Population (Jun. 2023)
- • Total: 2,104
- • Density: 417/km^{2} (1,080/sq mi)
- Demonym: Pagazzanesi
- Time zone: UTC+1 (CET)
- • Summer (DST): UTC+2 (CEST)
- Postal code: 24040
- Dialing code: 0363
- ISTAT code: 016154
- Patron saint: S. Nazarius and Celsus
- Saint day: Every second sunday of september
- Website: https://www.comune.pagazzano.bg.it/

= Pagazzano =

Pagazzano (Bergamasque: Pagasà) is a comune (municipality) in the Province of Bergamo in the Italian region of Lombardy, located about 40 km east of Milan and about 20 km south of Bergamo. As of 31 December 2018, it had a population of 2,097 and an area of 5.0 km2.

Pagazzano borders the following municipalities: Bariano, Brignano Gera d'Adda, Caravaggio, Morengo.

== Name origin ==
There is no certainty on the name's etymology. Some claim it is a derivation of pagus and anus, i.e. "ancient village", whilst others believe it derives from the name of a Roman landowner, Pacatius. Pagazzano is mentioned in the edict for the compartment of the State of Milan of 10 June 1757, among the municipalities of the Pieve di Gera d'Adda.

== History ==
Throughout the Middle Ages Pagazzano maintained its characteristics of a small agricultural village with limited strategic-military appeal, despite its central position along the axis of Crema-Bergamo.

A fortification was built in the sixth century, according to some, or in the tenth, according to others, to defend against the raids of the Hungarians.

In the eleventh century Pagazzano already gravitated in the Milanese political and military orbit to find itself in 1300 in the possession of the Viscounts who built a castle here between 1450 and 1475.
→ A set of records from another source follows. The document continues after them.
/-- Notices that create and update nothing: of a SILENT peer upstream and downstream, of one at the own
chainage, of a tag in the span set and in a stop-line queue, one that comes at the close of its window,
one from downstream of an unlisted tag, and an ENTERED at a station without the EXIT role. -/
theorem test_witness_VehicleNoticeCreatesEntry_nothing :
    (∀ c ∈ [(Body.vehicle announced 0, RowState.silent, 1800), (.sighting announced 0, .silent, 2401),
        (.entered someTag 0 0 0 0, .present, 2400), (.vehicle announced 0, .present, 2400),
        (.sighting announced 60500, .present, 1800), (.entered someTag 0 0 0 60500, .present, 1800),
        (.sighting announced 0, .present, 2401)],
      let s := heardFrom c.1 c.2.1 c.2.2 id { plain with exit := true }
      settled s = true ∧ working s = true ∧
        s.line.slots.map (fun y => (y.frame.body, y.frame.sender)) = [(c.1, 0)] ∧
        isPresent s 0 = decide (c.2.1 = .present) ∧ chainageOf s 0 = some c.2.2 ∧
        s.cfg.chainage = 2400 ∧ s.cfg.exit = true ∧ findEntry s someTag = none ∧
        announced.tag = someTag ∧ announced.speed = 50 ∧ heldAtStopLine s someTag = false ∧
        atOrAfter s.clock (later (earlier now (60500 * 10000))
          (min 1000000000 ((2400 - 1800) * 100 * 1000000 / 100) + 5000000)) = true) ∧
      (∀ f ∈ [fun s => { s with entry.span := [spanOf 385] }, atFront [heavyRecord] .stop],
        let s := heardFrom (.vehicle announced 0) .present 2399 f entry
        settled s = true ∧ working s = true ∧ isPresent s 0 = true ∧
          chainageOf s 0 = some 2399 ∧ s.cfg.chainage = 2400 ∧ s.cfg.entry = true ∧
          ((stopLine s 0).queue.any (fun r => decide (r.tag = some someTag)) ||
            s.entry.span.any fun e => decide (e.tag = someTag)) = true) ∧
      (let s := heardFrom (.entered someTag 0 0 0 0) .present 1800 id plain
       settled s = true ∧ working s = true ∧ s.cfg.exit = false) := by decide +kernel

/-- An EXIT station with one entry, last seen at the chainage of station 2, handling a notice of
station 1 at chainage 1,800. -/
def updating (body : Body) (last : Nat) (listed : Bool) : State :=
  handling body
    (fun s =>
      setEntries (if listed then [{ anEntry false with lastStation := 1 }] else [])
        (setRow 1 (row .present last) (setRow 0 (row .present 1800) s)))
    (station { plain with exit := true } .joining)

/-- A notice at the last station's chainage and one below it; a window that closes now and one that
closes 10 ms later; a listed and an unlisted ENTERED. The window of a speed of 50 closes 605 s after
the seen time. -/
theorem test_witness_NoticesUpdateEntry :
    ∀ c ∈ [(Body.vehicle announced 60499, 1800, true), (.vehicle announced 60500, 1801, true),
        (.sighting announced 60500, 1800, true), (.entered someTag 1 385 1801 60499, 1800, true),
        (.entered someTag 1 385 1801 60499, 1800, false)],
      let s := updating c.1 c.2.1 c.2.2
      settled s = true ∧ s.line.slots.map (fun y => (y.frame.body, y.frame.sender)) = [(c.1, 0)] ∧
        isPresent s 0 = true ∧ chainageOf s 0 = some 1800 ∧ 1800 < s.cfg.chainage ∧
        chainageOf s 1 = some c.2.1 ∧ (findEntry s someTag).isSome = c.2.2 ∧
        heldAtStopLine s someTag = false ∧ announced.tag = someTag ∧ s.cfg.exit = true ∧
        s.cfg.beyondExit = false ∧
        atOrAfter s.clock (later (earlier now (60499 * 10000)) (600000000 + 5000000)) = false ∧
        atOrAfter s.clock (later (earlier now (60500 * 10000)) (600000000 + 5000000)) = true := by
  decide +kernel

def closing (directed : Bool) : State :=
  with_ (setEntries [anEntry directed]) (station { plain with beyondExit := true } .running)

theorem test_witness_EntriesLeaveList :
    ∀ b ∈ [true, false], settled (closing b) = true ∧
      findEntry (closing b) someTag = some (anEntry b) ∧ (anEntry b).tag = someTag ∧
      atOrAfter (closing b).clock (anEntry b).windowClose = true ∧ (closing b).cfg.laneCount = 2 ∧
      ((closing b).cfg.beyondExit && (anEntry b).directed) = b := by decide +kernel

/-- Notices of a peer one metre downstream, the SIGHTING with an older one waiting. -/
theorem test_witness_EntriesLeaveList_downstream :
    ∀ body ∈ [Body.vehicle announced 0, .sighting announced 0, .entered someTag 0 0 0 0],
      let s := handling body
        (fun s => setEntries [anEntry true] (setRow 0 (row .present 2401)
          { s with line.queue := [{ notice := .sighting announced 0, queued := 0 }] }))
        (station { plain with exit := true } .joining)
      settled s = true ∧ findEntry s someTag = some (anEntry true) ∧ announced.tag = someTag ∧
        s.line.slots.map (fun y => (y.frame.body, y.frame.sender)) = [(body, 0)] ∧
        isPresent s 0 = true ∧ chainageOf s 0 = some 2401 ∧ s.cfg.chainage = 2400 ∧
        s.cfg.exit = true ∧ s.line.queue.length = 1 := by decide +kernel

def probing (theta : Option Int) (hold : Option Clock) : State :=
  with_ (fun s =>
    { s with
      probe := { theta := theta, sampleTimer := some now, answerBy := some now, holdTimer := hold } }) jn

theorem test_witness_ProbeAndMinuteTimersRun :
    ∀ x ∈ [((none : Option Int), (none : Option Clock)), (some 20, none), (some 20, some now)],
      let s := probing x.1 x.2
      settled s = true ∧ working s = true ∧ due s.clock s.probe.sampleTimer = true ∧
        s.probe.answerBy = some now ∧ atOrAfter now s.clock = true ∧
        due s.clock s.probe.answerBy = true ∧ due s.clock s.probe.holdTimer = x.2.isSome := by
  decide +kernel

/-- The readings next to the ends of -40..+85, and the degrees they round to. -/
theorem test_witness_ProbeAndMinuteTimersRun_readings :
    ∀ x ∈ [((-648 : Int), (-40 : Int)), (-649, -41), (1367, 85), (1368, 86)],
      x.2 * 16 ≤ x.1 + 8 ∧ x.1 + 8 < x.2 * 16 + 16 := by decide

def minuteOver : State :=
  with_ (fun s => { s with counters.minuteTimer := some now })
    (station { plain with minuteMode := true } .running)

theorem test_witness_ProbeAndMinuteTimersRun_minute :
    settled minuteOver = true ∧
      due minuteOver.clock minuteOver.counters.minuteTimer = true := by decide +kernel

def blinking (flash blind : Bool) : State :=
  with_ (fun s =>
    { s with
      signs := s.signs.put 1
        { timer := some now, blink := some { on := true, changeAt := now } }
      health.strips := s.health.strips.put 2 { StripHealth.afterReset with failed := blind }
        |>.put 3 { StripHealth.afterReset with failed := blind } })
    (station { divert with flash := flash } .joining)

/-- An OVER record with its sign working, and with the sign of its lane and of its partner faulted. -/
theorem test_witness_DivertDecisionsRunSigns :
    let r : Record := { heavyRecord with effVerdict := .over, partner := some 1 }
    let faulty : State := { jd with
      lamps.outputs := Tab.make 12 fun o => { outputOf jd o with latch := .overcurrent } }
    jd.cfg.divert = true ∧ r.effVerdict = .over ∧
      (∀ o ∈ allOutputs, (outputOf jd o).latch = .none) ∧
      (∀ k : Lane, k = 0 ∨ k = 1 → groupFaulted faulty k = true) ∧ faulty.cfg.divert = true ∧
      jn.cfg.divert = false := by decide +kernel

theorem test_witness_DivertDecisionsRunSigns_timers :
    ∀ x ∈ [(true, true), (false, false)],
      let s := blinking x.1 x.2
      settled s = true ∧ working s = true ∧ s.cfg.divert = true ∧ laneInUse s 1 = true ∧
        due s.clock (s.signs.at 1).timer = true ∧
        (s.signs.at 1).blink = some { on := true, changeAt := now } ∧
        atOrAfter s.clock now = true ∧ (laneMode s 1 = .blind ↔ x.2 = true) ∧ s.cfg.flash = x.1 := by
  decide +kernel

/-- Output 6, green of lane 2, is on at an ENTRY station. -/
def lit (blanking openTimer proving : Option Clock) (low : Bool) : State :=
  with_ (fun s =>
    { s with
      lamps.outputs := s.lamps.outputs.upd 5 fun x =>
        { x with blanking := blanking, openTimer := openTimer, low := low }
      lamps.proving := s.lamps.proving.put 1 proving }) je

theorem test_witness_LatchedFaultDarkensGroup :
    let judged := lit none none (some now) false
    let open_ := lit none (some now) none true
    settled judged = true ∧ working judged = true ∧ (outputOf judged 5).on = true ∧
      (outputOf judged 5).assignment = some (1, .green) ∧ (outputOf judged 5).blanking = none ∧
      (outputOf judged 5).low = false ∧ provingRuns judged (outputOf judged 5) = true ∧
      settled open_ = true ∧ (outputOf open_ 5).on = true ∧
      due open_.clock (outputOf open_ 5).openTimer = true := by decide +kernel

theorem test_witness_LowCurrentIsJudged :
    let ending (b : Bool) := lit (some now) none (if b then some now else none) false
    let fallen := lit none (some (now + 1)) none true
    (∀ p ∈ [true, false], settled (ending p) = true ∧ (outputOf (ending p) 5).on = true ∧
        due (ending p).clock (outputOf (ending p) 5).blanking = true ∧
        provingRuns (ending p) (outputOf (ending p) 5) = p) ∧
      settled (lit none none none false) = true ∧
      (outputOf (lit none none none false) 5).on = true ∧
      (outputOf (lit none none none false) 5).blanking = none ∧
      (outputOf (lit none none none false) 5).low = false ∧
      settled fallen = true ∧ (outputOf fallen 5).on = true ∧
      (outputOf fallen 5).blanking = none ∧ (outputOf fallen 5).low = true := by decide +kernel

theorem test_witness_LampResetBeginsProving :
    let proving := lit none none (some now) false
    (∀ b ∈ [true, false], settled (lit none none none b) = true ∧
        working (lit none none none b) = true ∧ portReady (lit none none none b) = true ∧
        (lit none none none b).cfg.entry = true ∧ laneInUse (lit none none none b) 1 = true ∧
        (outputOf (lit none none none b) 5).inGroup 1 = true ∧
        (outputOf (lit none none none b) 5).low = b) ∧
      settled proving = true ∧ due proving.clock (proving.lamps.proving.at 1) = true := by
  decide +kernel

theorem test_witness_PresenceSettlesAndCrosses :
    settled jn = true ∧ laneActs jn 0 = false ∧ settled je = true ∧ laneActs je 0 = true ∧
      (stopLine je 0).occupied = false ∧ (stopLine je 0).settle = none := by decide +kernel

def lightRecord : Record := { fullRecord 349 with tag := none }

def lone (h : HeadState) (q : List Record) : State := with_ (atFront q h) je

def arriving : State :=
  with_ (fun s =>
    { s with entry.lanes := s.entry.lanes.upd 0 fun x => { x with settle := some now } }) je

theorem test_witness_PresenceSettlesAndCrosses_crossings :
    settled arriving = true ∧ laneActs arriving 0 = true ∧
      due arriving.clock (stopLine arriving 0).settle = true ∧
      (stopLine arriving 0).occupied = false ∧
      settled (lone .none []) = true ∧ laneActs (lone .none []) 0 = true ∧
      due (lone .none []).clock (stopLine (lone .none []) 0).settle = true ∧
      (stopLine (lone .none []) 0).occupied = true ∧ (stopLine (lone .none []) 0).queue = [] ∧
      settled (lone .free [lightRecord]) = true ∧
      (stopLine (lone .free [lightRecord]) 0).occupied = true ∧
      (stopLine (lone .free [lightRecord]) 0).queue = [lightRecord] ∧
      (stopLine (lone .free [lightRecord]) 0).head = .free := by decide +kernel

theorem test_witness_RegularCrossingMovesWeight :
    let s := lone (.admitted 385) [heavyRecord]
    settled s = true ∧ laneActs s 0 = true ∧ s.startup = .joining ∧
      due s.clock (stopLine s 0).settle = true ∧ (stopLine s 0).occupied = true ∧
      (stopLine s 0).queue = [heavyRecord] ∧ (stopLine s 0).head = .admitted 385 ∧
      heavyRecord.tag = some someTag ∧ s.entry.held = [] ∧ s.line.queue = [] := by decide +kernel
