theorem deckBounded_turnAway {l : Lane} {wasHeld : Bool} {s : State} (h : deckBounded s) :
    deckBounded (turnAway l wasHeld s) := by
  have hgone : deckBounded { leaveHeld l (popHead l s) with
      entry.turnedAway := (leaveHeld l (popHead l s)).entry.turnedAway + 1 } :=
    deckBounded_of (s := popHead l s) rfl (fun _ => rfl) (deckBounded_popHead h)
  refine deckBounded_evaluateHead ?_
  split
  · exact deckBounded_runArbiter hgone
  · exact hgone

theorem EntryMove.deckBounded {s t : State} (hm : EntryMove s t) (h : deckBounded s) :
    deckBounded t := by
  cases hm with
  | joinStopLine r => exact deckBounded_joinStopLine h
  | crossing l =>
    unfold Machine.crossing
    split
    · exact deckBounded_of_touches (raise_touches _ _) (deckBounded_of (s := s) rfl (fun _ => rfl) h)
    · exact deckBounded_headEnters h
  | runArbiter => exact deckBounded_runArbiter h
  | departSpan keep => exact deckBounded_departSpan h
  | makeOverdue g =>
    change (s.entry.span.map _).length + admittedHeads s ≤ 24
    rw [List.length_map]
    exact h
  | released w => exact deckBounded_becomeHeld h
  | turnAway => exact deckBounded_turnAway h
  | presence hq hh => exact deckBounded_setStopLine h hh
  | amberEnds => exact deckBounded_setStopLine h rfl
  | other hl hh hp =>
    exact deckBounded_of (s := s) hp (fun k => congrArg StopLine.head (stopLine_congr (s := s) hl k)) h

end Sys2Proof.Proofs
end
Pagazzano and specifically its castle were the object of interest in the age-old opposition between the Visconti-Sforza and the Serenissima (Republic of Venice), passing repeatedly from one state to another, without however improving the socio-economic conditions of the inhabitants of the village. The controversial issue related to the border between the two powers was defined with the construction of the Bergamasque ditch, a channel that also bordered the territory of Pagazzano, delimiting it to the east and relegating it definitively under the influence of Milan.

With the fall of the Sforza dynasty, Pagazzano entered, together with Milan, into the sphere of influence of the French until, in 1559, it passed under the Spanish.

The Spanish period was the hardest for the community of Pagazzano, which - beyond the misgovernment of the new rulers - had to suffer abuses and robberies that blocked the economic and demographic development, possibly contributing to its regression.

With the passage under Austrian domination in 1700, there was a significant improvement in the living conditions of the community, followed by a demographic increase and a general improvement in living conditions.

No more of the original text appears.